A taxação de 50% imposta dos produtos brasileiros exportados para os Estados Unidos, medida anunciada pelo presidente norte-americano Donald Trump no dia 9 de julho pode provocar uma queda temporária nos preços dos alimentos no Brasil. Isso porque, se a tarifa for aplicada, a partir do dia 1º de agosto, os produtos brasileiros deixarão de ser exportados para os Estados Unidos e todo o volume deverá ser redirecionado ao mercado doméstico, aumentando a oferta. Entres estes produtos estão as carnes - bovina e de aves - ovos, café e suco de laranja, entre outros.
Em recente entrevista à Rádio Bandeirantes , o presidente da Associação Brasileira de Proteína Animal (ABPA), Ricardo Santin, abordou a potencial queda temporária dos preços de carnes no Brasil em virtude das tarifas e destacou a necessidade de "paciência" e uma observação cautelosa dos "efeitos" dessas mudanças no mercado.
Segundo Santin, a indústria de carne bovina pode ser a mais afetada por essas tarifas , uma vez que os Estados Unidos são o segundo maior comprador do produto brasileiro. Ele mencionou que a carne bovina é crucial na produção de um dos pratos mais populares nos EUA, o hambúrguer, o que poderia, por sua vez, elevar os preços nos Estados Unidos.
Em outro segmento da discussão sobre as relações comerciais entre Brasil e Estados Unidos, o ex-ministro da Fazenda e embaixador em solo americano entre 1991 e 1993, Rubens Ricupero, participou do programa Canal Livre, da Band, onde comparou a política do governo Trump com "diplomacia de mafiosos" . Ricupero expressou que, dada a personalidade de Trump, "o máximo que você pode obter dele não é uma solução do problema, é a extensão dos prazos".
Ricupero ainda ressaltou a importância de explorar "todos os caminhos possíveis e imagináveis diplomáticos, Congresso e, sobretudo, o setor privado americano" dentro de um prazo de 20 dias, destacando que a sensibilidade de Trump está no "bolso", sugerindo que é crucial ganhar o apoio dos homens de negócios americanos.

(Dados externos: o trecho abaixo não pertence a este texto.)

/-! ### CRC arithmetic (40_checksum_accumulator) -/

/-- R101, for any polynomial POLY_R, an argument of the configuration (R8): crc_step is 8 rounds of "shift right, xor POLY_R
where the bit shifted out was 1" after the byte has been xored into bits 7:0; and its five spot values at the polynomial that
the spec supplies from general knowledge (log 19). -/
def Obligations.CrcStepIsTheBitSerialStep : Prop :=
  (∀ (poly r : Word) (b : Byte), crcStep poly r b =
    (fun x : Word => if x.toNat % 2 = 1 then (x >>> 1) ^^^ poly else x >>> 1)^[8] (r ^^^ BitVec.ofNat 32 b.toNat)) ∧
  crcStep 0xEDB88320 0x00000000 0x00 = 0x00000000 ∧ crcStep 0xEDB88320 0x00000000 0x01 = 0x77073096 ∧
  crcStep 0xEDB88320 0x00000000 0x80 = 0xEDB88320 ∧ crcStep 0xEDB88320 0xFFFFFFFF 0x00 = 0x2DFD1072 ∧
  crcStep 0xEDB88320 0xFFFFFFFF 0xFF = 0x00FFFFFF

/-- R103 ("[derived: each of the 8 rounds is invertible because bit 31 of POLY_R is 1]"): for every polynomial whose bit 31 is 1
and every fixed byte, crc_step is a bijection on 32-bit values; and with the spec's polynomial (log 19) the check value of
"123456789" is 0xCBF43926. -/
def Obligations.CrcStepIsABijectionWithTheCheckValue : Prop :=
  (∀ poly : Word, poly.getLsbD 31 = true → ∀ b : Byte, Function.Bijective fun r : Word => crcStep poly r b) ∧
  crcUpdate 0xEDB88320 0xFFFFFFFF [0x31, 0x32, 0x33, 0x34, 0x35, 0x36, 0x37, 0x38, 0x39] ^^^ 0xFFFFFFFF = 0xCBF43926

/-! ### Tracked writes -/

/-- R105: a tracked write that the sink accepts whole: OUT grows by the bytes offered, CRC is advanced over them, WR_DONE is
their number, OK = 1, ERR = 0, and nothing else of the block changes (the sink's answer and one draw are used up). -/
def Obligations.AcceptedTrackedWrite : Prop :=
  ∀ (i : Instr) (s : State) (bytes : List Byte), Offers i s bytes → s.status.fail = false → bytes ≠ [] →
    s.sinkAnswer bytes.length = bytes.length →
    exec i s = .next
      { s with
        crc := crcUpdate s.cfg.polyR s.crc bytes
        out := s.out ++ bytes
        wrDone := BitVec.ofNat 32 bytes.length
        status := { s.status with ok := true, err := .noError }
        sinkAnswers := s.sinkAnswers.tail
        draws := s.draws + 1 }

/-- R107: where the sink accepts only k < n bytes, OUT and CRC advance over exactly those k, WR_DONE = k, FAIL = 1, OK = 0,
ERR = 3, and nothing else of the block changes; if CRC was the running value over OUT before, it still is. -/
def Obligations.ShortTrackedWrite : Prop :=
  ∀ (i : Instr) (s : State) (bytes : List Byte) (k : Nat), Offers i s bytes → s.status.fail = false →
    s.sinkAnswer bytes.length = k → k < bytes.length →
    ∃ t, exec i s = .next t ∧
      t = { s with
        crc := crcUpdate s.cfg.polyR s.crc (bytes.take k)
        out := s.out ++ bytes.take k
        wrDone := BitVec.ofNat 32 k
        status := { s.status with ok := false, fail := true, err := .ioWriteError }
        sinkAnswers := s.sinkAnswers.tail
        draws := s.draws + 1 } ∧
      t.status.err.code = 3 ∧
      (s.crc = crcUpdate s.cfg.polyR 0xFFFFFFFF s.out → t.crc = crcUpdate t.cfg.polyR 0xFFFFFFFF t.out)

/-- R108: while FAIL = 1 every tracked write ends at once with IoWriteError: the sink is not called, OUT and CRC stay, WR_DONE
is 0; of the operations only BLK.RESET clears FAIL; CSUM stays readable and is the checksum of what the sink holds. -/
def Obligations.StandingFailureEndsTrackedWrites : Prop :=
  (∀ (i : Instr) (s : State) (bytes : List Byte), Offers i s bytes → s.status.fail = true →
    exec i s = .next { s with wrDone := 0, status := { s.status with ok := false, err := .ioWriteError } }) ∧
  (∀ (i : Instr) (s t : State), s.status.fail = true → exec i s = .next t → (t.status.fail = false ↔ i = .blkReset)) ∧
  (∀ s : State, s.Inv → s.status.fail = true →
    exec .csaRead s = .next { s with readData := crcUpdate s.cfg.polyR 0xFFFFFFFF s.out ^^^ s.cfg.xorOut })

/-- R109: CSA.WRITE with WR_LEN = 0 and FAIL = 0 succeeds without calling the sink. -/
def Obligations.EmptyWriteSucceeds : Prop :=
  ∀ s : State, s.wrAddr.written = true → s.wrLen = { value := 0, written := true } → s.status.fail = false →
    exec .csaWrite s = .next { s with wrDone := 0, status := { s.status with ok := true, err := .noError } }

/-- CSA.WRITE is refused while WR_ADDR or WR_LEN has not been written since reset (U7), and where WR_ADDR + WR_LEN passes 2^32
(U6), whatever FAIL is (R189); it is not refused otherwise. -/
def Obligations.CsaWriteRefusals : Prop :=
  ∀ s : State,
    (s.wrAddr.written = false ∨ s.wrLen.written = false → ∃ r, exec .csaWrite s = .refused (.operandNotWritten r)) ∧
    (s.wrAddr.written = true → s.wrLen.written = true → 4294967296 < s.wrAddr.value.toNat + s.wrLen.value.toNat →
      exec .csaWrite s = .refused .operandRangeWraps) ∧
    (s.wrAddr.written = true → s.wrLen.written = true → s.wrAddr.value.toNat + s.wrLen.value.toNat ≤ 4294967296 →
      ∃ t, exec .csaWrite s = .next t)

/-- CSA.WRTILE with TILE_VALID = 0 is refused whether FAIL is 0 or 1 (R111, R189); with TILE_VALID = 1 it has a next state. -/
def Obligations.WrtileNeedsAValidTile : Prop :=
  ∀ s : State,
    (s.status.tileValid = false → exec .csaWrtile s = .refused .tileNotValid) ∧
    (s.status.tileValid = true → ∃ t, exec .csaWrtile s = .next t)

/-- R113, R93: CSA.EMIT, where the sink accepts the four bytes, appends the checksum value as it was before, least
significant byte first, and CRC has been advanced over the four bytes like any others (R114). -/
def Obligations.EmitAppendsTheChecksum : Prop :=
  ∀ s : State, s.status.fail = false → s.sinkAnswer 4 = 4 →
    ∃ b0 b1 b2 b3 : Byte,
      b0.toNat + 256 * b1.toNat + 65536 * b2.toNat + 16777216 * b3.toNat = (s.crc ^^^ s.cfg.xorOut).toNat ∧
      exec .csaEmit s = .next
        { s with
          crc := crcUpdate s.cfg.polyR s.crc [b0, b1, b2, b3]
          out := s.out ++ [b0, b1, b2, b3]
          wrDone := 4
          status := { s.status with ok := true, err := .noError }
          sinkAnswers := s.sinkAnswers.tail
          draws := s.draws + 1 }

/-- R110, an inference the spec marks as its own ("[derived: from rules R102 and R105]"): two successful writes of b then c
leave the same CRC, the same OUT, the same STATUS and TILE as one successful write of b ++ c; only WR_DONE differs. -/
def Obligations.WritingInChunksIsTheSame : Prop :=
  ∀ (s₁ t₁ s₂ t₂ s t : State) (b c : List Byte),
    Offers .csaWrite s₁ b → exec .csaWrite s₁ = .next t₁ → t₁.status.ok = true →
    s₂.crc = t₁.crc → s₂.out = t₁.out → s₂.status = t₁.status → s₂.tile = t₁.tile → s₂.cfg = t₁.cfg →
    Offers .csaWrite s₂ c → exec .csaWrite s₂ = .next t₂ → t₂.status.ok = true →
    s.crc = s₁.crc → s.out = s₁.out → s.status = s₁.status → s.tile = s₁.tile → s.cfg = s₁.cfg →
    Offers .csaWrite s (b ++ c) → exec .csaWrite s = .next t → t.status.ok = true →
    t₂.crc = t.crc ∧ t₂.out = t.out ∧ t₂.status = t.status ∧ t₂.tile = t.tile ∧
    t₂.wrDone.toNat = c.length ∧ t.wrDone.toNat = b.length + c.length

/-- R115 ("[derived: by running rules R101 and R113; not an FW statement]"): after a successful CSA.EMIT the raw register does
not depend on what came before, but only on POLY_R and XOROUT: it is 0xDEBB20E3 (CSUM 0x2144DF1C) with the spec's polynomial
(log 19) and XOROUT = 0xFFFFFFFF, and 0 with XOROUT = 0. -/
def Obligations.ResidueAfterEmit : Prop :=
  ∀ s t : State, exec .csaEmit s = .next t → t.status.ok = true →
    t.crc = crcUpdate s.cfg.polyR 0x00000000 (le32 s.cfg.xorOut) ∧
    (s.cfg.polyR = 0xEDB88320 → s.cfg.xorOut = 0xFFFFFFFF → t.crc = 0xDEBB20E3 ∧ t.crc ^^^ t.cfg.xorOut = 0x2144DF1C) ∧
    (s.cfg.xorOut = 0x00000000 → t.crc = 0x00000000)

/-- R118 ("[derived: from rules R113 and R105]"): after a successful CSA.EMIT the last four bytes of OUT are the serialised checksum of all bytes before them. -/
def Obligations.StoredChecksumRoundTrip : Prop :=
  ∀ s t : State, s.Inv → exec .csaEmit s = .next t → t.status.ok = true →
    4 ≤ t.out.length ∧
    le32 (crcUpdate t.cfg.polyR 0xFFFFFFFF (t.out.take (t.out.length - 4)) ^^^ t.cfg.xorOut) =
      t.out.drop (t.out.length - 4)

/-- R106: the sink accepts some number k of the n bytes offered, 0 ≤ k ≤ n, and no rule says which: every such k is the answer
for some list of given answers. -/
def Obligations.SinkAcceptsAnyPrefix : Prop :=
  ∀ (s : State) (n : Nat), s.sinkAnswer n ≤ n ∧
    ∀ k, k ≤ n → ∃ answers, State.sinkAnswer { s with sinkAnswers := answers } n = k

/-- R111 ("[derived: from rule R105]"): when the TILE content equals the 8,256 HOST bytes at WR_ADDR, CSA.WRTILE and CSA.WRITE of them have the same effect. -/
def Obligations.WrtileEqualsWriteOfTheSameBytes : Prop :=
  ∀ s : State, s.status.tileValid = true → s.wrAddr.written = true → s.wrLen = { value := 8256, written := true } →
    s.wrAddr.value.toNat + 8256 ≤ 4294967296 →
    (∀ i, i < 8256 → s.tile.read i = s.host.read (s.wrAddr.value.toNat + i)) →
    (∃ t, exec .csaWrtile s = .next t) ∧ exec .csaWrtile s = exec .csaWrite s

/-! ### The whole machine -/

/-- Every step keeps the invariant: CRC = crc_update(0xFFFFFFFF, OUT) (R25), both memories in canonical form, WR_DONE within OUT
(R39), OK = 1 only with ERR = 0, IoWriteError only with FAIL = 1. -/
def Obligations.EveryStepKeepsTheInvariant : Prop :=
  ∀ s t : State, s.Inv → step s = .next t → t.Inv

/-- The invariant holds right after reset. -/
def Obligations.ResetMeetsTheInvariant : Prop := State.reset.Inv

/-- R37: OUT is append-only: a step whose access is no reset leaves the old OUT a prefix of the new one. -/
def Obligations.OutputOnlyGrows : Prop :=
  ∀ s t : State, step s = .next t → (∀ a rest, s.pending = a :: rest → ¬ ResetsBlock a) → s.out <+: t.out

/-- R28: FAIL is never cleared by a step whose access is no reset. -/
def Obligations.FailureIsSticky : Prop :=
  ∀ s t : State, step s = .next t → (∀ a rest, s.pending = a :: rest → ¬ ResetsBlock a) →
    s.status.fail = true → t.status.fail = true

/-- No operation writes HOST (R36), an operand register (R31, R33, R34; BLK.RESET apart) or a parameter (R21). -/
def Obligations.OperationsLeaveTheHostSideAlone : Prop :=
  ∀ (i : Instr) (s t : State), exec i s = .next t →
    (∀ a, t.host.read a = s.host.read a) ∧ t.host = s.host ∧ t.cfg = s.cfg ∧ t.pending = s.pending ∧
    (i ≠ .blkReset → t.wrAddr = s.wrAddr ∧ t.wrLen = s.wrLen ∧ t.srcAddr = s.srcAddr ∧ t.imgW = s.imgW ∧
      t.imgH = s.imgH ∧ t.imgFmt = s.imgFmt)

/-- CSA.WRITE, CSA.WRTILE, CSA.EMIT and CSA.READ leave every TILE byte and TILE_VALID as they were (R29, R51). -/
def Obligations.ChecksumOperationsLeaveTheTile : Prop :=
  ∀ (i : Instr) (s t : State), i ∈ [Instr.csaWrite, .csaWrtile, .csaEmit, .csaRead] → exec i s = .next t →
    (∀ a, t.tile.read a = s.tile.read a) ∧ t.tile = s.tile ∧ t.status.tileValid = s.status.tileValid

Além disso, o ex-ministro apontou que o Brasil não é tão dependente do mercado americano, mas criticou a falta de investimentos no país. "Se a nossa política fosse a melhor, nós deveríamos estar nadando de braçada", comentou, lamentando que o Brasil não tenha crescido significativamente desde os anos 80 e atribuindo parte do problema à baixa taxa de investimento de "menos de 17% do PIB".

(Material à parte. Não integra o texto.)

/-- The four bytes of a word, least significant first, make up the word (R12). -/
theorem le32_sum (v : Word) :
    (v.extractLsb' 0 8).toNat + 256 * (v.extractLsb' 8 8).toNat + 65536 * (v.extractLsb' 16 8).toNat +
      16777216 * (v.extractLsb' 24 8).toNat = v.toNat := by
  have := v.isLt
  simp only [BitVec.extractLsb'_toNat, Nat.shiftRight_eq_div_pow]
  omega

/-- Settles O20: CSA.EMIT is the accepted tracked write of the four bytes it offers. -/
theorem emitAppendsTheChecksum : Obligations.EmitAppendsTheChecksum := by
  unfold Obligations.EmitAppendsTheChecksum
  intro s hfail haccept
  have hexec : exec .csaEmit s = .next (s.trackedWrite (le32 (s.crc ^^^ s.cfg.xorOut))) := exec_of_offers rfl
  have hwrite := State.trackedWrite_accepted (l := le32 (s.crc ^^^ s.cfg.xorOut)) hfail (List.cons_ne_nil _ _) haccept
  refine ⟨_, _, _, _, le32_sum (s.crc ^^^ s.cfg.xorOut), ?_⟩
  rw [hexec, hwrite]
  rfl

/-! ### PXT.CONVERT with no format -/

/-- PXT.CONVERT with its operand registers written and the reserved bits 0 runs its body (R138). -/
theorem exec_pxtConvert_body {s : State} (hsrc : s.srcAddr.written = true) (hw : s.imgW.written = true)
    (hh : s.imgH.written = true) (hfmt : s.imgFmt.written = true) (hr : formatReserved s.imgFmt.value = 0) :
    exec .pxtConvert s = convertImage (formatOf s.imgFmt.value) s := by
  have hwritten := s.firstUnwritten_convert.mpr ⟨hsrc, hw, hh, hfmt⟩
  simp only [exec, execPxtConvert, hwritten, if_pos hr]

/-- The body of PXT.CONVERT with the right dimensions and no format raises UnsupportedFormat (R90, R182). -/
theorem convertImage_none {s : State} (hdim : Is86By48 s) :
    convertImage none s = .next (convertFailed s .unsupportedFormat) := by
  obtain ⟨g, hg, -⟩ | ⟨-, -, hc⟩ | ⟨-, hwrong, -⟩ | ⟨g, hg, -⟩ := convertImage_cases none s
  · cases hg
  · exact hc
  · exact absurd hdim hwrong
  · cases hg

/-- Settles O45: such a word selects no format, and the dimensions fit. -/
theorem unknownFormatsRaiseUnsupportedFormat : Obligations.UnknownFormatsRaiseUnsupportedFormat := by
  unfold Obligations.UnknownFormatsRaiseUnsupportedFormat
  intro s hsrc hw hh hfmt hdim hlow hunknown
  have hr := (formatReserved_eq_zero _).mpr hlow
  rw [exec_pxtConvert_body hsrc hw hh hfmt hr, formatOf_eq_none hr hunknown, convertImage_none hdim]

end Sys2Proof.Machine
end

section
/-! PROOFS. CRC arithmetic: the eight rounds of a byte, and the four bytes of a word taken at once (40_checksum_accumulator
R101, R115). -/

namespace Sys2Proof.Machine

/-! ### Rounds -/

theorem crcRounds_eq_iterate (poly : Word) (n : Nat) (r : Word) : crcRounds poly n r = (crcRound poly)^[n] r := by
  induction n generalizing r with
  | zero => rfl
  | succ n ih => exact ih (crcRound poly r)

theorem crcRounds_add (poly : Word) (m n : Nat) (r : Word) :
    crcRounds poly (m + n) r = crcRounds poly m (crcRounds poly n r) := by
  simp only [crcRounds_eq_iterate, Function.iterate_add_apply]

/-- The bit shifted out is the parity of the register. -/
theorem crcRound_eq_parity (poly x : Word) :
    crcRound poly x = if x.toNat % 2 = 1 then (x >>> 1) ^^^ poly else x >>> 1 := by
  simp only [crcRound, BitVec.getLsbD, Nat.testBit_zero, decide_eq_true_eq]

/-- Settles O12: `crcRounds` is the iterate of one round; the spot values by evaluation. -/
theorem crcStepIsTheBitSerialStep : Obligations.CrcStepIsTheBitSerialStep := by
  unfold Obligations.CrcStepIsTheBitSerialStep
  refine ⟨fun poly r b => ?_, by decide, by decide, by decide, by decide, by decide⟩
  rw [crcStep, crcRounds_eq_iterate, BitVec.ofNat_toNat]
  simp only [funext (crcRound_eq_parity poly)]

/-! ### Linearity -/

theorem crcRound_xor (poly a b : Word) : crcRound poly (a ^^^ b) = crcRound poly a ^^^ crcRound poly b := by
  simp only [crcRound, BitVec.getLsbD_xor, BitVec.ushiftRight_xor_distrib]
  cases a.getLsbD 0 <;> cases b.getLsbD 0
  · rfl
  · simp [BitVec.xor_assoc]
  · simp only [Bool.xor_false, if_true, Bool.false_eq_true, if_false]
    rw [BitVec.xor_assoc, BitVec.xor_comm _ poly, ← BitVec.xor_assoc]
  · simp only [Bool.xor_true, Bool.not_true, Bool.false_eq_true, if_true, if_false]
    rw [BitVec.xor_assoc, BitVec.xor_comm poly, BitVec.xor_assoc, BitVec.xor_self, BitVec.xor_zero]

theorem crcRounds_xor (poly : Word) (n : Nat) (a b : Word) :
    crcRounds poly n (a ^^^ b) = crcRounds poly n a ^^^ crcRounds poly n b := by
  induction n generalizing a b with
  | zero => rfl
  | succ n ih => simp only [crcRounds, crcRound_xor, ih]

@[simp] theorem crcRounds_zero (poly : Word) (n : Nat) : crcRounds poly n 0 = 0 := by
  induction n with
  | zero => rfl
  | succ n ih => exact ih

/-- While only zeros are shifted out the polynomial does not come in. -/
theorem crcRounds_of_low_zero {poly : Word} {n : Nat} {r : Word} (h : ∀ i, i < n → r.getLsbD i = false) :
    crcRounds poly n r = r >>> n := by
  induction n generalizing r with
  | zero => simp [crcRounds]
  | succ n ih =>
    have hround : crcRound poly r = r >>> 1 := by
      rw [crcRound, h 0 (Nat.succ_pos n), if_neg Bool.false_ne_true]
    have hlow : ∀ i, i < n → (r >>> 1).getLsbD i = false := by
      intro i hi
      rw [BitVec.getLsbD_ushiftRight]
      exact h (1 + i) (by omega)
    rw [crcRounds, hround, ih hlow, ← BitVec.shiftRight_add, Nat.add_comm]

Ricupero também abordou o cenário global, mencionando a redução do poder dos Estados Unidos desde o fim da Segunda Guerra Mundial e o crescimento da influência da China, especialmente em nações em desenvolvimento como o Brasil, através do BRICS. Ele expressou preocupação com a ausência do presidente chinês na recente reunião do bloco no Rio, mas destacou a importância que o governo brasileiro tem dado ao BRICS.